Reliefs voller Licht
Aus einem unergründlichen Meer von Blau kristallisieren sich die Umrisse eines Bootes heraus. Eines Bootes,
das direkt auf das Licht zuzusteuern scheint, das aus dem tiefen Blau herausleuchtet, das wie magnetisch
den Blick auf sich zieht. Dieses Licht, es strahlt aus vielen der Bilder des Manfred Schling, 1953 in
Bad Salzuflen geboren seit seiner Studienzeit in Berlin lebend und arbeitend.
Wesentlich teil daran hat die von art brut und arte povera beeinflußte Technik des Fred Thieler-Schülers,
der wie sein Lehrer dem Informel nahesteht. Ohne allerdings dem Figürlichen konsequent zu wehren,
in den jüngeren und jüngsten Arbeiten noch weniger als zuvor.

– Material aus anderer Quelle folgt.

/-! ## Answers to a move (R97, R100) -/

section
variable {key ticket txn : Nat} {code : Code} {bytes : Option (Nat × List Byte)} {m : MoveOp} {s : State}

/-- The move after one of its requests has ended. -/
def partedMove (m : MoveOp) (txn : Nat) (code : Code) (bytes : Option (Nat × List Byte)) : MoveOp :=
  { m with await := m.await.filter (· != txn), code := codeMerge m.code code, parts := m.parts ++ bytes.toList }

theorem find_setMove {c : Core} {m' : MoveOp} (hf : c.moves.find? (fun x => x.ticket == ticket) = some m) (ht : m'.ticket = ticket) :
    (setMove m' c).moves.find? (fun x => x.ticket == ticket) = some m' := by
  have hm : m.ticket = ticket := by simpa using List.find?_some hf
  have hkeep : (fun x : MoveOp => x.ticket == ticket) ∘ (fun x => if x.ticket = m'.ticket then m' else x) = fun x => x.ticket == ticket := by
    funext x
    by_cases hx : x.ticket = m'.ticket
    · simp [hx, ht]
    · simp [hx]
  rw [setMove, List.find?_map, hkeep, hf]
  simp [hm, ht]

theorem find_partedMove {c : Core} (hf : c.moves.find? (fun x => x.ticket == ticket) = some m) :
    (setMove (partedMove m txn code bytes) c).moves.find? (fun x => x.ticket == ticket) = some (partedMove m txn code bytes) :=
  find_setMove hf (show m.ticket = ticket by simpa using List.find?_some hf)

theorem setMove_of_mem {c : Core} {x m' : MoveOp} (hx : x ∈ (setMove m' c).moves) (ht : x.ticket = m'.ticket) : x = m' := by
  obtain ⟨y, -, hy⟩ := List.mem_map.1 hx
  by_cases h : y.ticket = m'.ticket
  · simpa [h] using hy.symm
  · rw [if_neg h] at hy
    exact absurd (hy ▸ ht) h

/-- A move with nothing left to send sends nothing. -/
theorem movePump_idle (h : ∀ x ∈ (getCore s key).moves, x.ticket = ticket → x.todo = []) (fuel : Nat) : movePump fuel key ticket s = s := by
  cases fuel with
  | zero => rfl
  | succ fuel =>
    unfold movePump
    dsimp only
    split
    · rename_i x k hx hk
      have ht : x.ticket = ticket := by simpa using And.left (by simpa using List.find?_some hx)
      rw [h x (List.mem_of_find?_eq_some hx) ht]
    · rfl

/-- The last answer to a move waits in the move. -/
theorem movePart_last (hf : (getCore s key).moves.find? (fun x => x.ticket == ticket) = some m) (htodo : m.todo = []) :
    movePart key ticket txn code bytes s = putCore s key (setMove (partedMove m txn code bytes) (getCore s key)) := by
  have hm : m.ticket = ticket := by simpa using List.find?_some hf
  have hop : movePart key ticket txn code bytes s =
      movePump ((partedMove m txn code bytes).todo.length + 1) key ticket (putCore s key (setMove (partedMove m txn code bytes) (getCore s key))) := by
    cases bytes <;> simp [movePart, partedMove, hf]
  rw [hop, movePump_idle]
  intro x hx ht
  rw [Laws.getCore_putCore_same] at hx
  rw [setMove_of_mem hx (ht.trans hm.symm)]
  exact htodo

end

section
variable {t : Nat} {p : Packet} {f : FlowRx} {s : State} {o : RemOp} {ticket row : Nat} {m : MoveOp}

theorem does_moveData (ht : t < 24) (hc : Comes 0x22 p t f s) : Does (.moveDataMsg p) s (followUp t (rxKey p) (bulkTake t p (taken p t f s))) := by
  have hd := does_comes (c := .moveDataMsg p) rfl hc
  have htype := hc.sound.type
  rwa [show deliver t p (taken p t f s) = bulkTake t p (taken p t f s) by simp [deliver, htype, ht]] at hd

theorem does_moveDone (ht : t < 24) (hc : Comes 0x23 p t f s) : Does (.moveDoneMsg p) s (followUp t (rxKey p) (bulkTake t p (taken p t f s))) := by
  have hd := does_comes (c := .moveDoneMsg p) rfl hc
  have htype := hc.sound.type
  rwa [show deliver t p (taken p t f s) = bulkTake t p (taken p t f s) by simp [deliver, htype, ht]] at hd

/-- The state in which the answer to a move has been taken, before its end reaches the move. -/
def bulkHeard (t : Nat) (p : Packet) (o : RemOp) (s : State) : State := modPort (receivedEvent t (fld p.w6 7 0) s) t (dropOp o.txn)

theorem getCore_bulkHeard (key : Nat) : getCore (bulkHeard t p o s) key = getCore s key :=
  getCore_of_cores (u := bulkHeard t p o s) (logged_receivedEvent t (fld p.w6 7 0) s).cores key

theorem bulkTake_data (hty : pType p = 0x22) (hf : findOp s t (pTxn p) = some o) (hk : o.kind = .moveRead ticket row) (hm : pSrcModule p = o.module)
    (ht : pSrcTile p = o.tile) (hok : fld p.w6 7 0 = 0) :
    bulkTake t p s = movePart (ck t o.core) ticket o.txn .ok (some (row, (pBytes p).take o.size)) (bulkHeard t p o s) := by
  have hcode : codeReceived (fld p.w6 7 0) = .ok := by rw [hok]; rfl
  simp [bulkTake, Option.filter, hf, hty, hk, hm, ht, bulkEnd, hcode, bulkHeard]

theorem bulkTake_done (hty : pType p = 0x23) (hf : findOp s t (pTxn p) = some o) (hk : o.kind = .moveWrite ticket row) (hm : pSrcModule p = o.module)
    (ht : pSrcTile p = o.tile) :
    bulkTake t p s = movePart (ck t o.core) ticket o.txn (codeReceived (fld p.w6 7 0)) none (bulkHeard t p o s) := by
  simp [bulkTake, Option.filter, hf, hty, hk, hm, ht, bulkEnd, bulkHeard]

end

theorem remoteReplyTimeoutOp_ends {t txn at_ : Nat} {s : State} {o : RemOp} (hf : findOp s t txn = some o) (hs : o.sentNs = some at_)
    (hw : o.waitPage = none) (ha : opAcked s t txn = true) :
    (o.kind = .store → remoteReplyTimeoutOp t txn s = endOp t o .timeout 0 { s with now := max s.now (at_ + 128000) }) ∧
    ((∃ op, o.kind = .atomic op ∨ o.kind = .reduce op) →
      remoteReplyTimeoutOp t txn s = endOp t o .unknownOutcome 0 { s with now := max s.now (at_ + 128000) }) ∧
    ((o.kind = .const ∨ ∃ sg, o.kind = .load sg) → remoteReplyTimeoutOp t txn s = endOp t o .poisoned 0
      (targetDead t o.module o.tile { s with now := max s.now (at_ + 128000) })) := by
  refine ⟨fun hk => ?_, ?_, ?_⟩
  · simp [remoteReplyTimeoutOp, hf, hs, hw, ha, hk, noAnswer]
  · rintro ⟨op, hk | hk⟩ <;> simp [remoteReplyTimeoutOp, hf, hs, hw, ha, hk, noAnswer]
  · rintro (hk | ⟨sg, hk⟩) <;> simp [remoteReplyTimeoutOp, hf, hs, hw, ha, hk, noAnswer]

/-- The answers at the source and the end of a request without one. -/
theorem remoteSource : Sys2Proof.Spec.RemoteSource := by
  refine ⟨?_, fun o v k _ => ⟨opResult_ok, opResult_signedByte, fun c => opResult_failed⟩, ?_, ?_, ?_⟩
  · rintro t p f s₀ s rfl ht x hx hc
    have hd := does_reply hx ht hc
    refine ⟨fun hnone => ?_, fun o k hf hw hm htile hkind hk => ?_⟩
    · rwa [replyTake_stray hnone] at hd
    · have hans : Answers (pType p) o.kind := by rwa [hc.sound.type]
      rw [replyTake_ends hf hw hm htile hans] at hd
      have hkernel := kernel_endOp (code := codeReceived (fld p.w5 39 32)) (v := p.w6)
        (by rwa [getCore_of_cores (logged_receivedEvent t (fld p.w5 39 32) _).cores])
      refine ⟨_, hd, fun hconst => ?_, fun hconst => ?_, findOp_txn hf ▸ txn_endOp⟩
      · rw [hkernel, endedKernel, if_pos hconst]
      · rw [hkernel, endedKernel, if_neg hconst]
  · rintro t p f s₀ s o ticket row m rfl ht hc hf hk hm htile hok hmove htodo
    have hd := does_moveData ht hc
    rw [bulkTake_data hc.sound.type hf hk hm htile hok, movePart_last (by rwa [getCore_bulkHeard]) htodo, getCore_bulkHeard] at hd
    refine ⟨_, hd, ?_, ?_⟩
    · rw [Laws.getCore_putCore_same]
      rfl
    · rw [Laws.getCore_putCore_same]
      exact find_partedMove hmove
  · rintro t p f s₀ s o ticket row m rfl ht hc hf hk hm htile hmove htodo
    have hd := does_moveDone ht hc
    rw [bulkTake_done hc.sound.type hf hk hm htile, movePart_last (by rwa [getCore_bulkHeard]) htodo, getCore_bulkHeard] at hd
    refine ⟨_, hd, ?_⟩
    rw [Laws.getCore_putCore_same]
    simpa [partedMove] using find_partedMove (txn := o.txn) (code := codeReceived (fld p.w6 7 0)) (bytes := none) hmove
  · intro t txn s o at_ hon hf hs hw ha
    obtain ⟨hstore, hatomic, hload⟩ := remoteReplyTimeoutOp_ends hf hs hw ha
    exact ⟨fun h => does_onMain rfl hon (hstore h), fun h => does_onMain rfl hon (hatomic h), fun h => does_onMain rfl hon (hload h)⟩

/-! ## The timers of the target (R68, R308, R315, R320) -/

/-- What ends a waiting request of a tile at an instant. -/
theorem waitTimeout_first {t d : Nat} {f : TargetWait → Bool} {s : State} {w : TargetWait} (h : (getPort s t).waits.find? f = some w) :
    waitTimeout t d f s = some (homeRefuse t w.pkt .retryLater (countTile t 30 1
      (modPort { s with now := max s.now ((if d = 100000 then w.since else w.whySince) + d) } t (fun x => { x with waits := x.waits.erase w })))) := by
  rw [waitTimeout, h]
  rfl

theorem targetWaitTimeoutOp_first {t : Nat} {s : State} {w : TargetWait} {rest : List TargetWait} (h : (getPort s t).waits = w :: rest) :
    targetWaitTimeoutOp t s = homeRefuse t w.pkt .retryLater (countTile t 30 1
      (modPort { s with now := max s.now (w.since + 100000) } t (fun p => { p with waits := rest }))) := by
  have hport : modPort { s with now := max s.now (w.since + 100000) } t (fun x => { x with waits := x.waits.erase w }) =
      modPort { s with now := max s.now (w.since + 100000) } t (fun p => { p with waits := rest }) := by
    have hs : getPort { s with now := max s.now (w.since + 100000) } t = getPort s t := rfl
    simp [modPort, hs, h]
  rw [targetWaitTimeoutOp, waitTimeout_first (w := w) (by simp [h]), Option.getD_some, if_pos rfl, hport]

theorem arcEntryExpireOp_only {t : Nat} {s : State} {e : ArcEntry} {x : Code × Word × Nat} (h : (getPort s t).arc = [e]) (hr : e.result = some x) :
    arcEntryExpireOp t s = modPort { s with now := max s.now x.2.2 } t (fun p => { p with arc := [] }) := by
  have hs : getPort { s with now := max s.now x.2.2 } t = getPort s t := rfl
  simp [arcEntryExpireOp, arcPurge, modPort, h, hr, hs]

theorem targetTimers : Sys2Proof.Spec.TargetTimers := by
  intro t n s hon
  refine ⟨fun w rest h => does_onMain rfl hon (targetWaitTimeoutOp_first h), fun w h => does_onMain rfl hon ?_,
    fun e x h hr => does_onMain rfl hon (arcEntryExpireOp_only h hr), fun line b h => does_onMain rfl hon ?_⟩
  · rw [lockWaitTimeoutOp, remoteLockTimeout, coreKey_tile, coreKey_core, waitTimeout_first h]
    rfl
  · rw [lineBufferWritebackOp, h]

/-- Settles O56, from the end of a transaction at its source and the timers of the target. -/
theorem remoteEnds : Obligations.RemoteEnds := ⟨remoteSource, targetTimers⟩

end Sys2Proof.Proofs

namespace Sys2Proof.Proofs

open Sys2Proof Sys2Proof.Machine Sys2Proof.Spec

/-! ## Messages leave the event log as it is -/

theorem Logged.log {s u : State} (h : Logged s u) : u.log = s.log := by rw [h]

theorem Sent.log {s u : State} (h : Sent s u) : u.log = s.log := by rw [h]

theorem sent_sendCopies (t : Nat) (p : Packet) (hall rack : Bool) (s : State) : Sent s (sendCopies t p hall rack s).2 := by
  have hone (want : Bool) (q : Packet) (l : State → List Nat) (vc : Nat) (st : Bool × State) :
      Sent st.2 (if !want || !st.1 then st else match pickOne (l st.2) st.2 with
        | (none, s) => (false, s)
        | (some x, s) => (true, strandSend t x (pktSeal (withRoute q vc 0 0)) s)).2 := by
    split
    · exact .refl _
    · split <;> rename_i heq
      · exact sent_of_pickOne heq
      · exact (sent_of_pickOne heq).trans (sent_strandSend _ _ _ _)
  exact (hone hall _ (fun u => (roleStrands (bankSel s true) 3).filter (strandUp u)) 2 (true, s)).trans
    (hone rack _ (fun u => (roleStrands (bankSel s true) 2).filter (strandUp u)) 3 _)

theorem sent_sendMcast (t : Nat) (p : Packet) (s : State) : Sent s (sendMcast t p s).2 := by
  unfold sendMcast
  dsimp only
  split
  · exact .refl s
  · have hcopies := sent_sendCopies t p (bit (groupEntry (bankSel s true) (pDstModule p)).1 60) (bit (groupEntry (bankSel s true) (pDstModule p)).1 61) s
    split <;> rename_i heq <;> rw [heq] at hcopies
    · exact hcopies
    · exact hcopies.trans (sent_d2dSend _ _ _ _ _)

theorem logged_countPort (t i n : Nat) (s : State) : Logged s (countPort t i n s) := by
  unfold countPort
  split
  · exact logged_count _ _ _
  · exact .refl s

theorem log_pumpOne (t : Nat) (st : State × List (FlowKey × Packet)) (q : FlowKey × Packet) : (pumpOne t st q).1.log = st.1.log := by
  have hsend (p : Packet) (s : State) : Sent s (if pMcast p then sendMcast t p s else sendRouted t p s).2 := by
    split
    · exact sent_sendMcast t p s
    · exact sent_sendRouted t p s
  unfold pumpOne
  dsimp only
  split
  · rfl
  · split
    · rfl
    · split
      · rfl
      · split <;> rename_i heq
        · exact (congrArg (fun x => x.2.log) heq).symm.trans (hsend _ _).log
        · refine (logged_countPort _ _ _ _).log.trans ?_
          exact (congrArg (fun x => x.2.log) heq).symm.trans (hsend _ _).log

theorem log_pump (t : Nat) (s : State) : (pump t s).log = s.log := by
  have hfold := foldl_related (R := fun x y : State × List (FlowKey × Packet) => y.1.log = x.1.log) (fun _ => rfl) (fun h g => g.trans h)
    (log_pumpOne t) (getPort s t).queue (s, [])
  exact hfold

theorem log_sendMsg (t m dt ty : Nat) (w3 w4 w5 w6 : Word) (bs : List Byte) (s : State) : (sendMsg t m dt ty w3 w4 w5 w6 bs s).log = s.log :=
  log_pump _ _

/-! ## Stamps and notices (R450, R462) -/

/-- The stamp that follows in the event log. -/
def stampAfter (s : State) : BitVec 48 := if s.log.stamp = BitVec.allOnes 48 then s.log.stamp else s.log.stamp + 1

/-- From `s` to `u` at most the stamp, its STAMP_STUCK and the windows of the notices of the event log differ. -/
def Stamped (s u : State) : Prop :=
  u.log = { s.log with stamp := u.log.stamp, stuckLogged := u.log.stuckLogged, noticeWindow := u.log.noticeWindow }

section
variable {s u v : State}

Schling schichtet seine Bilder regelrecht auf, überstreut die auf dem Boden liegende Leinwand mit Quarzmehl
und Pigmenten, läßt darüber Ströme meist stark verdünnter Öl- und Dispersionsfarben fließen, gräbt in
diese Schichten mit Händen und Stäben Spuren ein. Risse, Schrunden öffnen sich, die überaus reizvolle
reliefartige Strukturen entstehen lassen, altem, von Jahrhunderten gezeichnetem Mauerwerk, von Wind und
Wetter bearbeiteten Steinen vergleichbar.
Quarz schimmert
Bei aller Massivität des Aufbaus bleiben die Bilder Manfred Schlings verblüffend licht und transparent,
so, als ob das Kristalline des Quarzes kaum gebrochen aus ihnen schimmerte. Die Vorliebe für kompositorisch
dezidiert gesetzte Lichtakzente verstärkt diesen Eindruck noch, rückt den Künstler, bei aller Verwandtschaft
zum informellen Schaffensduktus, von einer betont spontanen Malweise ab. Unmittelbarer, weniger stark
reflektiert wirken da schon die kleineren Mischtechnik-Arbeiten auf Papier, leichter, luftiger bereits
durch den Verzicht auf das vielfache Übereinander von Quarzmehl und Farbschichten.
Magisches Blau
Kaum spürbar ist in ihnen etwas von der Monumentalität, der Wucht, die den großformatigen Bildern auf
Leinwand eignet, die etwas zu tun hat mit der Konzentration auf wenige, aber desto vielfältiger nuancierte
Farben - die Vorliebe Schlings für tatsächlich fazinierende Blautöne ist unübersehbar, wird auch nicht
verstellt durch gelegentliche Ausflüge ins dramatischere Rot-, nicht weniger aber auch mit der Gewalt
der Motive selber. Einfache Formen sind das, die auch dem Tastsinn erfahrbar aus den Schichten herauswachsen,
Kreise-, Dreiecke, Monolithe, die an archaische Zeichen denken lassen, mit denen sie gerade wegen ihrer
Schlichtheit das Geheimnis, das über alle Zeiten hinweg Gültige gemein haben.
Die Ausstellung in der Galerie Ursel Steinacker, Markenbildchenweg 13, ist bis 16. November zu sehen;
montags und samstags von 10 bis 13 Uhr. dienstags bis freitags von 15 bis 18 Uhr.